■ Try it: When you copy the entries, keep every word exactly as it stands.

■ Provided records:
******************************

/-- The unit of the gang level that a group belongs to (R26); with no gang level, or one bound to the group domain, each group is its own. -/
def Launch.gangOf (l : Launch) (index : Nat) : Nat :=
  match l.record.levels[l.record.gang]? with
  | some (_, dom) =>
    if l.record.gang = 0 ∨ levelClass dom < 2 then index else index / (l.below 2 l.record.gang * l.extent l.record.gang)
  | none => index

/-- The value of a special for a lane (R27, R56), before any extension. On a steward core all but `%zero`, read as 0 and `%nlvl` as 1 (log 7). -/
def State.special (s : State) (f : Flow) (w : Wave) (x : Special) (l : Nat) : DWord :=
  let launch := if isSteward f then none else s.launchOf w
  let index := ((s.groupOf f).map (fun g => g.2.2.index)).getD 0
  match x with
  | .zero => 0
  | .lane => BitVec.ofNat 64 l
  | .wave => BitVec.ofNat 64 w.number
  | .group => BitVec.ofNat 64 index
  | .seq => match f with
    | .wave c _ => BitVec.ofNat 64 (s.core c).matrix.seq
    | .steward _ _ => 0
  | .lvl k => BitVec.ofNat 64 ((launch.map (fun a => a.level k.toNat l w.number index)).getD 0)
  | .nlvl k => BitVec.ofNat 64 ((launch.map (fun a => if k.toNat < a.record.levels.length then a.extent k.toNat else 1)).getD 1)

/-! ### Reading -/

/-- The home copy of a group-home variable (R38). -/
def State.groupHome (s : State) (f : Flow) (x : Nat) : Word := ((s.groupOf f).map (fun g => g.2.2.home.getD x 0)).getD 0

/-- `Read(x, l)` (R45). -/
def State.readVar (s : State) (f : Flow) (w : Wave) (x l : Nat) : Word :=
  match s.rank f w x with
  | .lane => w.slots.getD (64 * x + l) 0
  | .wave =>
    match w.laneCopies.get (64 * x + l) with
    | some v => v
    | none => w.copies.getD x 0
  | .group =>
    match w.laneCopies.get (64 * x + l) with
    | some v => v
    | none =>
      match w.copies.get x with
      | some v => v
      | none => s.groupHome f x

/-- The pair that an even variable names (R37): each half resolved on its own. -/
def State.readPair (s : State) (f : Flow) (w : Wave) (x l : Nat) : DWord := pair (s.readVar f w x l) (s.readVar f w (x + 1) l)

/-- A latch's value for a lane, when it is valid for it (R53). -/
def Latch.value (k : Latch) (l : Nat) : Option DWord :=
  match k with
  | .invalid => none
  | .lanes t => t.get l
  | .uniform v => some v

/-- The latch that a source names (R53). -/
def Wave.latch (w : Wave) (k : Nat) : Latch := (w.latches[k]?).getD .invalid

/-- The value of a source in a role for a lane (R84 to R86, R312): 32 bits zero-extended, or a pair. An invalid latch has been refused before. -/
def State.src (s : State) (e : Issuer) (r : Role) (x : Src) (l : Nat) : DWord :=
  let wide := r == .pair
  match x with
  | .var n => if wide then s.readPair e.f e.w n.toNat l else (s.readVar e.f e.w n.toNat l).setWidth 64
  | .latch k =>
    let v := ((e.w.latch k.toNat).value l).getD 0
    if wide then v else (lo32 v).setWidth 64
  | .const k => if wide then constPair k else (constWord k).setWidth 64
  | .special y =>
    let v := s.special e.f e.w y l
    if wide then v else (lo32 v).setWidth 64
  | .lit =>
    let v := e.p.lit.getD 0
    if wide then v.signExtend 64 else v.setWidth 64

/-- Operand A for a lane (R311). -/
def State.srcA (s : State) (e : Issuer) (l : Nat) : DWord := s.src e e.p.saRole e.p.sa l
/-- Operand B for a lane. -/
def State.srcB (s : State) (e : Issuer) (l : Nat) : DWord := s.src e e.p.sbRole e.p.sb l
/-- Operand C for a lane. -/
def State.srcC (s : State) (e : Issuer) (l : Nat) : DWord := s.src e e.p.scRole e.p.sc l

/-! ### Which variables an instruction touches -/

/-- The variables that a role covers from a first one. -/
def roleVars (r : Role) (n : Nat) : List Nat :=
  match r with
  | .unused => []
  | .one | .name => [n]
  | .pair => [n, n + 1]
  | .quad => [n, n + 1, n + 2, n + 3]

/-- The variables a source field reads. -/
def srcVars (r : Role) (x : Src) : List Nat :=
  match x with
  | .var n => roleVars r n.toNat
  | _ => []

/-- The variable that IMM names: VAR of `lread` and `lwrite` (R363), and the scale word of major 0x14 (R346). -/
def immVars (p : OpSpec) : List Nat :=
  if p.form = .x ∧ p.major = 0x17 then
    let n := bits p.imm.toNat 6 0
    if p.imm.getLsbD 15 then [n, n + 1] else [n]
  else match p.xs with
    | some x => srcVars .one x
    | none => []

/-- The variables an instruction reads or names. -/
def readVars (p : OpSpec) : List Nat := srcVars p.saRole p.sa ++ srcVars p.sbRole p.sb ++ srcVars p.scRole p.sc ++ immVars p

/-- The variables an instruction writes or names as its destination. -/
def writeVars (p : OpSpec) : List Nat := roleVars p.dstRole p.dst.toNat

/-- The variables an outstanding result writes. -/
def Outstanding.dsts (o : Outstanding) : List Nat := (o.dst.map (fun d => (List.range o.vars).map (d + ·))).getD []

/-! ### Checks before an instruction issues -/

/-- A source read as a value uses an invalid latch (R54). -/
def latchBad (e : Issuer) (r : Role) (x : Src) : Bool :=
  match x with
  | .latch k =>
    r != .unused && (if scalarClass e.p then ((e.w.latch k.toNat).value e.lead).isNone
      else (LaneMask.toList e.run).any (fun l => ((e.w.latch k.toNat).value l).isNone))
  | _ => false

/-- A wave-class instruction names a lane-home variable in DST, SA, SB or SC (R42, R363). -/
def State.rankBad (s : State) (e : Issuer) : Bool :=
  waveClass e.p && (writeVars e.p ++ srcVars e.p.saRole e.p.sa ++ srcVars e.p.sbRole e.p.sb ++ srcVars e.p.scRole e.p.sc).any
    (fun x => s.rank e.f e.w x == .lane)

/-- The operand checks that raise the illegal-instruction trap before any effect (R42, R54). -/
def State.operandTrap (s : State) (e : Issuer) : Option Trap :=
  if s.rankBad e || latchBad e e.p.saRole e.p.sa || latchBad e e.p.sbRole e.p.sb || latchBad e e.p.scRole e.p.sc then some .illegal else none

******************************

■ Exercise response:
/-- The unit of the gang level that a group belongs to (R26); with no gang level, or one bound to the group domain, each group is its own. -/
def Launch.gangOf (l : Launch) (index : Nat) : Nat :=
  match l.record.levels[l.record.gang]? with
  | some (_, dom) =>
    if l.record.gang = 0 ∨ levelClass dom < 2 then index else index / (l.below 2 l.record.gang * l.extent l.record.gang)
  | none => index

/-- The value of a special for a lane (R27, R56), before any extension. On a steward core all but `%zero`, read as 0 and `%nlvl` as 1 (log 7). -/
def State.special (s : State) (f : Flow) (w : Wave) (x : Special) (l : Nat) : DWord :=
  let launch := if isSteward f then none else s.launchOf w
  let index := ((s.groupOf f).map (fun g => g.2.2.index)).getD 0
  match x with
  | .zero => 0
  | .lane => BitVec.ofNat 64 l
  | .wave => BitVec.ofNat 64 w.number
  | .group => BitVec.ofNat 64 index
  | .seq => match f with
    | .wave c _ => BitVec.ofNat 64 (s.core c).matrix.seq
    | .steward _ _ => 0
  | .lvl k => BitVec.ofNat 64 ((launch.map (fun a => a.level k.toNat l w.number index)).getD 0)
  | .nlvl k => BitVec.ofNat 64 ((launch.map (fun a => if k.toNat < a.record.levels.length then a.extent k.toNat else 1)).getD 1)

/-! ### Reading -/

/-- The home copy of a group-home variable (R38). -/
def State.groupHome (s : State) (f : Flow) (x : Nat) : Word := ((s.groupOf f).map (fun g => g.2.2.home.getD x 0)).getD 0

/-- `Read(x, l)` (R45). -/
def State.readVar (s : State) (f : Flow) (w : Wave) (x l : Nat) : Word :=
  match s.rank f w x with
  | .lane => w.slots.getD (64 * x + l) 0
  | .wave =>
    match w.laneCopies.get (64 * x + l) with
    | some v => v
    | none => w.copies.getD x 0
  | .group =>
    match w.laneCopies.get (64 * x + l) with
    | some v => v
    | none =>
      match w.copies.get x with
      | some v => v
      | none => s.groupHome f x

/-- The pair that an even variable names (R37): each half resolved on its own. -/
def State.readPair (s : State) (f : Flow) (w : Wave) (x l : Nat) : DWord := pair (s.readVar f w x l) (s.readVar f w (x + 1) l)

/-- A latch's value for a lane, when it is valid for it (R53). -/
def Latch.value (k : Latch) (l : Nat) : Option DWord :=
  match k with
  | .invalid => none
  | .lanes t => t.get l
  | .uniform v => some v

/-- The latch that a source names (R53). -/
def Wave.latch (w : Wave) (k : Nat) : Latch := (w.latches[k]?).getD .invalid

/-- The value of a source in a role for a lane (R84 to R86, R312): 32 bits zero-extended, or a pair. An invalid latch has been refused before. -/
def State.src (s : State) (e : Issuer) (r : Role) (x : Src) (l : Nat) : DWord :=
  let wide := r == .pair
  match x with
  | .var n => if wide then s.readPair e.f e.w n.toNat l else (s.readVar e.f e.w n.toNat l).setWidth 64
  | .latch k =>
    let v := ((e.w.latch k.toNat).value l).getD 0
    if wide then v else (lo32 v).setWidth 64
  | .const k => if wide then constPair k else (constWord k).setWidth 64
  | .special y =>
    let v := s.special e.f e.w y l
    if wide then v else (lo32 v).setWidth 64
  | .lit =>
    let v := e.p.lit.getD 0
    if wide then v.signExtend 64 else v.setWidth 64

/-- Operand A for a lane (R311). -/
def State.srcA (s : State) (e : Issuer) (l : Nat) : DWord := s.src e e.p.saRole e.p.sa l
/-- Operand B for a lane. -/
def State.srcB (s : State) (e : Issuer) (l : Nat) : DWord := s.src e e.p.sbRole e.p.sb l
/-- Operand C for a lane. -/
def State.srcC (s : State) (e : Issuer) (l : Nat) : DWord := s.src e e.p.scRole e.p.sc l

/-! ### Which variables an instruction touches -/

/-- The variables that a role covers from a first one. -/
def roleVars (r : Role) (n : Nat) : List Nat :=
  match r with
  | .unused => []
  | .one | .name => [n]
  | .pair => [n, n + 1]
  | .quad => [n, n + 1, n + 2, n + 3]

/-- The variables a source field reads. -/
def srcVars (r : Role) (x : Src) : List Nat :=
  match x with
  | .var n => roleVars r n.toNat
  | _ => []

/-- The variable that IMM names: VAR of `lread` and `lwrite` (R363), and the scale word of major 0x14 (R346). -/
def immVars (p : OpSpec) : List Nat :=
  if p.form = .x ∧ p.major = 0x17 then
    let n := bits p.imm.toNat 6 0
    if p.imm.getLsbD 15 then [n, n + 1] else [n]
  else match p.xs with
    | some x => srcVars .one x
    | none => []

/-- The variables an instruction reads or names. -/
def readVars (p : OpSpec) : List Nat := srcVars p.saRole p.sa ++ srcVars p.sbRole p.sb ++ srcVars p.scRole p.sc ++ immVars p

/-- The variables an instruction writes or names as its destination. -/
def writeVars (p : OpSpec) : List Nat := roleVars p.dstRole p.dst.toNat

/-- The variables an outstanding result writes. -/
def Outstanding.dsts (o : Outstanding) : List Nat := (o.dst.map (fun d => (List.range o.vars).map (d + ·))).getD []

/-! ### Checks before an instruction issues -/

/-- A source read as a value uses an invalid latch (R54). -/
def latchBad (e : Issuer) (r : Role) (x : Src) : Bool :=
  match x with
  | .latch k =>
    r != .unused && (if scalarClass e.p then ((e.w.latch k.toNat).value e.lead).isNone
      else (LaneMask.toList e.run).any (fun l => ((e.w.latch k.toNat).value l).isNone))
  | _ => false

/-- A wave-class instruction names a lane-home variable in DST, SA, SB or SC (R42, R363). -/
def State.rankBad (s : State) (e : Issuer) : Bool :=
  waveClass e.p && (writeVars e.p ++ srcVars e.p.saRole e.p.sa ++ srcVars e.p.sbRole e.p.sb ++ srcVars e.p.scRole e.p.sc).any
    (fun x => s.rank e.f e.w x == .lane)

/-- The operand checks that raise the illegal-instruction trap before any effect (R42, R54). -/
def State.operandTrap (s : State) (e : Issuer) : Option Trap :=
  if s.rankBad e || latchBad e e.p.saRole e.p.sa || latchBad e e.p.sbRole e.p.sb || latchBad e e.p.scRole e.p.sc then some .illegal else none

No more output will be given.